=== INFORMATION PROVIDED ===
-- ==== Sys2Proof/Machine/StreamBuffer.lean ====
section
/-! DEFINITION. The stream buffer: SB.FEED (spec/42_stream_buffer.md R160 to R164) and SB.PULL (R165 to R167). -/

namespace Sys2Proof.Machine

/-- Compaction, R161: the unread bytes are read, then written at the buffer start (spec/20_memory.md R52); RD becomes 0 and WR
their number. -/
def compact (s : State) : Except Fault State :=
  match memRead s s.rd (s.wr - s.rd) with
  | .error f => .error f
  | .ok unread =>
    match memWrite s 0 unread with
    | .error f => .error f
    | .ok s' => .ok { s' with rd := 0, wr := s.wr - s.rd }

/-- Overflow discard, R163: if the buffer is still completely full, both cursors go to 0. -/
def discardIfFull (s : State) : State :=
  if s.wr = s.cfg.cap then { s with rd := 0, wr := 0 } else s

/-- The part of SB.FEED before the copy, R162: compaction, and the discard test after it, exactly when the free tail is
insufficient for all of `data`. -/
def makeRoom (n : Nat) (s : State) : Except Fault State :=
  if s.cfg.cap - s.wr < n then
    match compact s with
    | .error f => .error f
    | .ok s' => .ok (discardIfFull s')
  else .ok s

/-- The copy, R164: as many bytes as fit into the free tail, and their number. -/
def copyIn (data : List Byte) (s : State) : Except Fault (State × Nat) :=
  let k := min data.length (s.cfg.cap - s.wr)
  match memWrite s s.wr (data.take k) with
  | .error f => .error f
  | .ok s' => .ok ({ s' with wr := s.wr + k }, k)

/-- SB.FEED data on the buffer, R160: the state after it and the count it answers. -/
def feed (data : List Byte) (s : State) : Except Fault (State × Nat) :=
  match makeRoom data.length s with
  | .error f => .error f
  | .ok s' => copyIn data s'

/-- The loop of SB.PULL, R165, with the number of unread bytes WR - RD as its bound: each turn either answers or raises RD by
one. At 0 the unread region is exhausted (log 14). -/
def pullLoop : Nat → State → Except Fault (State × Option Reply)
  | 0, s => .ok (s, none)
  | n + 1, s =>
    match memRead s s.rd (n + 1) with
    | .error f => .error f
    | .ok window =>
      match parse window with
      | .ok (consumed, reply) => .ok ({ s with rd := s.rd + consumed }, some reply)
      | .error .incompleteData => .ok (s, none)
      | .error (.checksumMismatch _ _) => pullLoop n { s with rd := s.rd + 1 }
      | .error (.unknownPacket _) => pullLoop n { s with rd := s.rd + 1 }
      | .error .invalidFrame => pullLoop n { s with rd := s.rd + 1 }
      | .error .bufferTooSmall => pullLoop n { s with rd := s.rd + 1 } -- `parse` never raises it (R205)

/-- SB.PULL on the buffer, R165. -/
def pull (s : State) : Except Fault (State × Option Reply) := pullLoop (s.wr - s.rd) s

/-- SB.FEED data, R160: it has no error response (R169). -/
def execSbFeed (data : List Byte) (s : State) : Host.Outcome State Fault Refusal :=
  match feed data s with
  | .error f => .fault f
  | .ok (s', k) => .next (respond s' (.copied k))

/-- SB.PULL, R165: it never answers an error (R209). -/
def execSbPull (s : State) : Host.Outcome State Fault Refusal :=
  match pull s with
  | .error f => .fault f
  | .ok (s', reply) => .next (respond s' (.pulled reply))

end Sys2Proof.Machine
end

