-- ==== Sys2Proof/Tests/Slice0.lean ====
section
/-! SUPPORT. The model's own tests. Expected values come from spec/95_test_vectors.md (V<n>), spec/30_encoding.md and
spec/opcode_table.json; a `witness_` theorem shows a concrete state and operands that meet the hypotheses of a statement. -/

namespace Sys2Proof.Tests

open Sys2Proof Sys2Proof.Machine

/-! ## Helpers -/

/-- Bytes from their numbers. -/
def bs (l : List Nat) : List Byte := l.map (BitVec.ofNat 8)

/-- A block whose unread bytes `u` stand at `rd` and above, after one byte 0xEE in front of them if there is room. -/
def block (cap : Nat) (nest : Fin 126) (rd : Nat) (u : List Byte) : State :=
  ⟨0#16, writeCells (if rd = 0 then [] else [(rd - 1, 0xEE#8)]) rd u, rd, rd + u.length, ⟨cap, 8, nest⟩, [], []⟩

/-- A block about to take one message. -/
def asked (s : State) (channel : Channel) (bytes : List Byte) : State := { s with inputs := [.message channel bytes] }

/-- The state after, if there is one. -/
def after : Host.Outcome State Fault Refusal → Option State
  | .next t => some t
  | .fault _ => none
  | .refused _ => none

/-- The responses after. -/
def answers (o : Host.Outcome State Fault Refusal) : Option (List Response) := (after o).map (·.responses)

/-- `n` levels of ForwardCan around GetValues. -/
def nested : Nat → Cmd
  | 0 => .getValues
  | n + 1 => .forwardCan 1#8 (nested n)

/-- V33. -/
def g : List Byte := bs [0x02, 0x07, 0x32, 0x00, 0x00, 0x01, 0x00, 0x01, 0x77, 0x72, 0x9B, 0x03]
/-- The record of V33. -/
def gValues : Values := { zeroValues with voltageIn := 375 }
/-- The reply of V33. -/
def gReply : Reply := ⟨.getValuesSelective, gValues⟩
/-- V32. -/
def f32 : List Byte := bs [0x02, 0x05, 0x32, 0x00, 0x00, 0x00, 0x00, 0x48, 0x6D, 0x03]
/-- V30. -/
def f30 : List Byte :=
  bs [0x02, 0x4A, 0x04, 0x01, 0x14] ++ List.replicate 24 0#8 ++ bs [0x01, 0x77] ++ List.replicate 29 0#8 ++ bs [0x14] ++
    List.replicate 15 0#8 ++ bs [0x3E, 0x81, 0x03]
/-- The record of V30. -/
def f30Values : Values := { zeroValues with tempMosfet := 276, voltageIn := 375, controllerId := 20 }

/-! ## WellFormed: each check refuses an ill-formed term -/

theorem test_wellFormed_refuses_126_levels : (Instr.fbEnc (nested 126) 6).wellFormed = false := by
  decide +kernel
theorem test_wellFormed_refuses_125_levels_under_forwardCan :
    (Instr.txForwardCan 1#8 (nested 125) 6).wellFormed = false := by decide +kernel
theorem test_wellFormed_admits_125_levels :
    (Instr.fbEnc (nested 125) 6).wellFormed = true ∧ (Instr.txForwardCan 1#8 (nested 124) 6).wellFormed = true := by
  decide +kernel
theorem test_config_refuses_no_buffer : ¬ Config.WellFormed ⟨0, 8, 3⟩ := by decide
theorem test_config_refuses_narrow_cursors : ¬ Config.WellFormed ⟨256, 8, 3⟩ := by decide
theorem test_config_admits : Config.WellFormed ⟨255, 8, 3⟩ := by decide

/-! ## Decoding: a word of every constructor, written out -/

theorem test_decode_crcClr : decode .request [0x00#8] = .ok .crcClr := rfl
theorem test_decode_crcUpd : decode .request [0x01#8, 0x04#8] = .ok (.crcUpd 0x04#8) := rfl
theorem test_decode_crcRd : decode .request [0x02#8] = .ok .crcRd := rfl
theorem test_decode_fpDec : decode .request [0x10#8, 0x02#8, 0x07#8] = .ok (.fpDec [0x02#8, 0x07#8]) := rfl
theorem test_decode_sbFeed : decode .request [0x20#8, 0x55#8, 0x02#8, 0x05#8] = .ok (.sbFeed [0x55#8, 0x02#8, 0x05#8]) := rfl
theorem test_decode_sbPull : decode .request [0x21#8] = .ok .sbPull := rfl
theorem test_decode_fbEnc :
    decode .request [0x30#8, 5#8, 0xFF#8, 1#8, 0xFF#8, 0xFF#8, 0xFF#8, 0xFF#8, 0x01#8, 0x00#8] =
      .ok (.fbEnc (.forwardCan 0xFF#8 (.setCurrent 0xFFFFFFFF#32)) 256) := rfl
theorem test_decode_rxGetValues :
    decode .rx [0x02#8, 0x4A#8, 0x04#8, 0x01#8, 0x14#8] = .ok (.rxGetValues 0x4A#8 [0x01#8, 0x14#8]) := rfl
theorem test_decode_rxGetValuesSelective :
    decode .rx [0x02#8, 0x05#8, 0x32#8, 0x00#8, 0x00#8, 0x00#8, 0x00#8, 0x48#8, 0x6D#8, 0x03#8] =
      .ok (.rxGetValuesSelective 0x05#8 [0x00#8, 0x00#8, 0x00#8, 0x00#8, 0x48#8, 0x6D#8, 0x03#8]) := rfl
theorem test_decode_txGetValues : decode .tx [0x02#8, 0x01#8, 0x04#8, 0x06#8] = .ok (.txGetValues 6) := rfl
theorem test_decode_txSetCurrent :
    decode .tx [0x02#8, 0x05#8, 0x06#8, 0xFF#8, 0xFF#8, 0xFB#8, 0x2E#8, 0x0A#8] =
      .ok (.txSetCurrent (s2u32 (-1234)) 10) := by decide
theorem test_decode_txSetRpm :
    decode .tx [0x02#8, 0x05#8, 0x08#8, 0x00#8, 0x00#8, 0x0B#8, 0xB8#8, 0x0A#8] = .ok (.txSetRpm 3000#32 10) := rfl
theorem test_decode_txSetHandbrake :
    decode .tx [0x02#8, 0x05#8, 0x0A#8, 0x00#8, 0x00#8, 0x09#8, 0xC4#8, 0x0A#8] = .ok (.txSetHandbrake 2500#32 10) := rfl
theorem test_decode_txForwardCan :
    decode .tx [0x02#8, 0x03#8, 0x22#8, 0x05#8, 0#8, 0x08#8] = .ok (.txForwardCan 5#8 .getValues 8) := rfl
theorem test_decode_txGetValuesSelective :
    decode .tx [0x02#8, 0x05#8, 0x32#8, 0x80#8, 0x00#8, 0x00#8, 0x01#8, 0x0A#8] =
      .ok (.txGetValuesSelective 0x80000001#32 10) := rfl
theorem test_decode_rx_other_id_is_fpDec : decode .rx [0x02#8, 0x00#8, 0xDE#8] = .ok (.fpDec [0x02#8, 0x00#8, 0xDE#8]) := rfl

/-- Messages that spell nothing, each by its own name. -/
theorem test_decode_refuses :
    decode .request [] = .error .emptyMessage ∧ decode .request [0x03#8] = .error (.noSuchOperation 0x03#8) ∧
      decode .request [0x01#8] = .error .missingOperand ∧ decode .request [0x21#8, 0#8] = .error .trailingBytes ∧
      decode .request [0x30#8, 6#8] = .error (.noSuchDescriptor 6#8) ∧
      decode .tx [0x02#8, 0x05#8, 0x04#8] = .error (.noSuchCommandFrame 0x02#8 0x05#8 0x04#8) := by decide
theorem test_decode_refuses_126_levels : decode .request (0x30#8 :: encodeCmd (nested 126)) = .error .nestedTooDeep := by
  decide +kernel

/-! ## The rows of spec/opcode_table.json -/

theorem test_table_operations :
    decodeTableWord 8 0x00 = some .crcClr ∧ decodeTableWord 8 0x01 = some (.crcUpd 0#8) ∧ decodeTableWord 8 0x02 = some .crcRd ∧
      decodeTableWord 8 0x10 = some (.fpDec []) ∧ decodeTableWord 8 0x20 = some (.sbFeed []) ∧
      decodeTableWord 8 0x21 = some .sbPull ∧ decodeTableWord 8 0x30 = some (.fbEnc .getValues 0) := by decide
theorem test_table_replies :
    decodeTableWord 24 0x024A04 = some (.rxGetValues 0x4A#8 (List.replicate 80 0#8)) ∧
      decodeTableWord 24 0x020032 = some (.rxGetValuesSelective 0x00#8 (List.replicate 80 0#8)) := by decide
theorem test_table_commands :
    decodeTableWord 24 0x020104 = some (.txGetValues 0) ∧ decodeTableWord 24 0x020506 = some (.txSetCurrent 0#32 0) ∧
      decodeTableWord 24 0x020508 = some (.txSetRpm 0#32 0) ∧ decodeTableWord 24 0x02050A = some (.txSetHandbrake 0#32 0) ∧
      decodeTableWord 24 0x020022 = some (.txForwardCan 0#8 .getValues 0) ∧
      decodeTableWord 24 0x020532 = some (.txGetValuesSelective 0#32 0) := by decide

/-- The rows run as the first instruction after reset, whatever the open parameters are. -/
theorem test_table_words_run_from_reset :
    answers (step (State.reset.withFetchWord 8 0x00)) = some [.done] ∧
      answers (step (State.reset.withFetchWord 8 0x01)) = some [.done] ∧
      answers (step (State.reset.withFetchWord 8 0x02)) = some [.checksum 0#16] ∧
      answers (step (State.reset.withFetchWord 8 0x10)) = some [.error .incompleteData] ∧
      answers (step (State.reset.withFetchWord 8 0x20)) = some [.copied 0] ∧
      answers (step (State.reset.withFetchWord 8 0x21)) = some [.pulled none] ∧
      answers (step (State.reset.withFetchWord 8 0x30)) = some [.error .bufferTooSmall] ∧
      answers (step (State.reset.withFetchWord 24 0x020104)) = some [.error .bufferTooSmall] ∧
      answers (step (State.reset.withFetchWord 24 0x020506)) = some [.error .bufferTooSmall] ∧
      answers (step (State.reset.withFetchWord 24 0x020508)) = some [.error .bufferTooSmall] ∧
      answers (step (State.reset.withFetchWord 24 0x02050A)) = some [.error .bufferTooSmall] ∧
      answers (step (State.reset.withFetchWord 24 0x020532)) = some [.error .bufferTooSmall] := by
  refine ⟨rfl, rfl, rfl, rfl, rfl, rfl, rfl, rfl, rfl, rfl, rfl, rfl⟩
theorem test_reply_words_run_from_reset :
    step (State.reset.withFetchWord 24 0x024A04) = exec (.rxGetValues 0x4A#8 (List.replicate 80 0#8)) State.reset ∧
      answers (step (State.reset.withFetchWord 24 0x020032)) = some [.error .invalidFrame] := by
  refine ⟨rfl, rfl⟩
theorem test_forwardCan_word_is_its_instruction_at_reset :
    step (State.reset.withFetchWord 24 0x020022) = exec (.txForwardCan 0#8 .getValues 0) State.reset := rfl

/-! ## One step of each instruction -/

theorem test_crcClr : after (step (asked { block 8 3 0 [] with crcAcc := 0x4084#16 } .request [0x00#8])) =
    some { block 8 3 0 [] with responses := [.done] } := by decide
/-- V22, V24: the second byte continues from the first. -/
theorem test_crcUpd : (after (step (asked { block 8 3 0 [] with crcAcc := 0x4084#16 } .request [0x01#8, 0x04#8]))).map
    (·.crcAcc) = some 0x8C40#16 := by decide +kernel
/-- V19. -/
theorem test_crcStep_general : crcStep 0x1234#16 0x56#8 = 0x3C40#16 ∧ crcStepByTable 0x1234#16 0x56#8 = 0x3C40#16 := by
  decide +kernel
theorem test_crcRd : answers (step (asked { block 8 3 0 [] with crcAcc := 0x31C3#16 } .request [0x02#8])) =
    some [.checksum 0x31C3#16] := by decide
/-- V67, V68: the GetValues command read as a reply, one byte short of 76 bytes and with 76 bytes. -/
theorem test_fpDec_reads_command_as_reply :
    parse (bs [0x02, 0x01, 0x04, 0x40, 0x84, 0x03] ++ List.replicate 69 0#8) = .error .incompleteData ∧
      parse (bs [0x02, 0x01, 0x04, 0x40, 0x84, 0x03] ++ List.replicate 70 0#8) = .error .invalidFrame := by decide +kernel
/-- V46. -/
theorem test_fpDec_checksum_mismatch : answers (exec (.fpDec (g.set 10 0x9A#8)) (block 8 3 0 [])) =
    some [.error (.checksumMismatch 0x729A#16 0x729B#16)] := by decide +kernel
/-- V60. -/
theorem test_fpDec_unknown_packet : answers (exec (.fpDec (bs [2, 3, 222, 4, 0, 178, 81, 3])) (block 8 3 0 [])) =
    some [.error (.unknownPacket 222#8)] := by decide +kernel
/-- V94, third feed: a full buffer is discarded. -/
theorem test_sbFeed_discards : (after (exec (.sbFeed (bs [0x77, 0x72, 0x9B, 0x03])) (block 8 3 0 (g.take 8)))).map
    (fun t => (t.rd, t.wr, unread t, t.responses)) = some (0, 4, some (bs [0x77, 0x72, 0x9B, 0x03]), [.copied 4]) := by
  decide +kernel
/-- V96, second feed: compaction moves the unread bytes. -/
theorem test_sbFeed_compacts : (after (exec (.sbFeed (g.drop 2)) (block 16 3 10 (g.take 2)))).map
    (fun t => (t.rd, t.wr, unread t, t.responses)) = some (0, 12, some g, [.copied 10]) := by decide +kernel
/-- V97, first pull: one byte skipped, then IncompleteData. -/
theorem test_sbPull_skips_then_waits : (after (exec .sbPull (block 16 3 0 (0x55#8 :: f32.take 7)))).map
    (fun t => (t.rd, t.wr, t.responses)) = some (1, 8, [.pulled none]) := by decide +kernel
/-- V96, second pull. -/
theorem test_sbPull_delivers : (after (exec .sbPull (block 16 3 0 g))).map
    (fun t => (t.rd, t.wr, t.responses)) = some (12, 12, [.pulled (some gReply)]) := by decide +kernel
/-- V80. -/
theorem test_fbEnc_nested :
    answers (exec (.fbEnc (.forwardCan 1#8 (.forwardCan 2#8 (.setRpm 1000#32))) 14) (block 8 3 0 [])) =
      some [.frame (bs [0x02, 0x09, 0x22, 0x01, 0x22, 0x02, 0x08, 0x00, 0x00, 0x03, 0xE8, 0x88, 0x45, 0x03])] := by
  decide +kernel
/-- V89. -/
theorem test_fbEnc_too_small :
    answers (exec (.fbEnc (.forwardCan 1#8 (.forwardCan 2#8 (.setRpm 1000#32))) 13) (block 8 3 0 [])) =
      some [.error .bufferTooSmall] := by decide +kernel
/-- V30. -/
theorem test_rxGetValues : answers (exec (.rxGetValues 0x4A#8 (f30.drop 3)) (block 8 3 0 [])) =
    some [.decoded 79 ⟨.getValues, f30Values⟩] := by decide +kernel
/-- V35: bits 15, 17, 21, and bit 31, which reads nothing. -/
theorem test_rxGetValuesSelective :
    answers (exec (.rxGetValuesSelective 0x08#8 (bs [0x80, 0x22, 0x80, 0x00, 0x07, 0x2A, 0x01, 0x82, 0x87, 0x03]))
      (block 8 3 0 [])) =
      some [.decoded 13 ⟨.getValuesSelective, { zeroValues with faultCode := 7, controllerId := 42, status := 1 }⟩] := by
  decide +kernel
/-- V70. -/
theorem test_txGetValues : answers (exec (.txGetValues 6) (block 8 3 0 [])) =
    some [.frame (bs [0x02, 0x01, 0x04, 0x40, 0x84, 0x03])] := by decide +kernel
/-- V72. -/
theorem test_txSetCurrent : answers (exec (.txSetCurrent (s2u32 (-1234)) 10) (block 8 3 0 [])) =
    some [.frame (bs [0x02, 0x05, 0x06, 0xFF, 0xFF, 0xFB, 0x2E, 0x43, 0xD2, 0x03])] := by decide +kernel
/-- V76. -/
theorem test_txSetRpm : answers (exec (.txSetRpm (s2u32 (-2147483648)) 10) (block 8 3 0 [])) =
    some [.frame (bs [0x02, 0x05, 0x08, 0x80, 0x00, 0x00, 0x00, 0xDF, 0x15, 0x03])] := by decide +kernel
/-- V78. -/
theorem test_txSetHandbrake : answers (exec (.txSetHandbrake 2500#32 10) (block 8 3 0 [])) =
    some [.frame (bs [0x02, 0x05, 0x0A, 0x00, 0x00, 0x09, 0xC4, 0x65, 0xFE, 0x03])] := by decide +kernel
/-- V81. -/
theorem test_txForwardCan : answers (exec (.txForwardCan 0xFF#8 (.setCurrent 0xFFFFFFFF#32) 12) (block 8 3 0 [])) =
    some [.frame (bs [0x02, 0x07, 0x22, 0xFF, 0x06, 0xFF, 0xFF, 0xFF, 0xFF, 0x0E, 0xE0, 0x03])] := by decide +kernel
/-- V83. -/
theorem test_txGetValuesSelective : answers (exec (.txGetValuesSelective 0x80000001#32 10) (block 8 3 0 [])) =
    some [.frame (bs [0x02, 0x05, 0x32, 0x80, 0x00, 0x00, 0x01, 0x85, 0x74, 0x03])] := by decide +kernel

/-- The codes of R200. -/
theorem test_response_codes :
    [.done, .error .incompleteData, .error (.checksumMismatch 0#16 1#16), .error (.unknownPacket 6#8), .error .invalidFrame,
      .error .bufferTooSmall].map responseCode = [0, 1, 2, 3, 4, 5] := rfl

/-! ## The host's sequences -/

/-- V13: the pseudo-operation CRC.OF. -/
theorem test_crcOf : (answers (execAll (crcOf (bs [0xDE, 0x04, 0x00])) (block 8 3 0 []))).map List.getLast? =
    some (some (.checksum 0xB251#16)) := by decide +kernel
/-- R88: SB.FEEDALL feeds what was not copied again. -/
theorem test_feedAll : answers (feedAll (bs [1, 2, 3, 4, 5, 6]) (block 4 3 0 [])) = some [.copied 4, .copied 2] := by
  decide +kernel
/-- V100 in small: SB.DRAIN delivers two replies and stops at the first None. -/
theorem test_drain : answers (drain (block 32 3 2 (f32 ++ g ++ [0x02#8]))) =
    some [.pulled (some ⟨.getValuesSelective, zeroValues⟩), .pulled (some gReply), .pulled none] := by decide +kernel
===
*WHAT THE TASK REQUIRES*
All that should appear in the response is the run of lines from the first line of the entries through the line containing "becomes 0 and WR", copied exactly.

*COMPLETED EXERCISE*
-- ==== Sys2Proof/Machine/StreamBuffer.lean ====
section
/-! DEFINITION. The stream buffer: SB.FEED (spec/42_stream_buffer.md R160 to R164) and SB.PULL (R165 to R167). -/

namespace Sys2Proof.Machine

/-- Compaction, R161: the unread bytes are read, then written at the buffer start (spec/20_memory.md R52); RD becomes 0 and WR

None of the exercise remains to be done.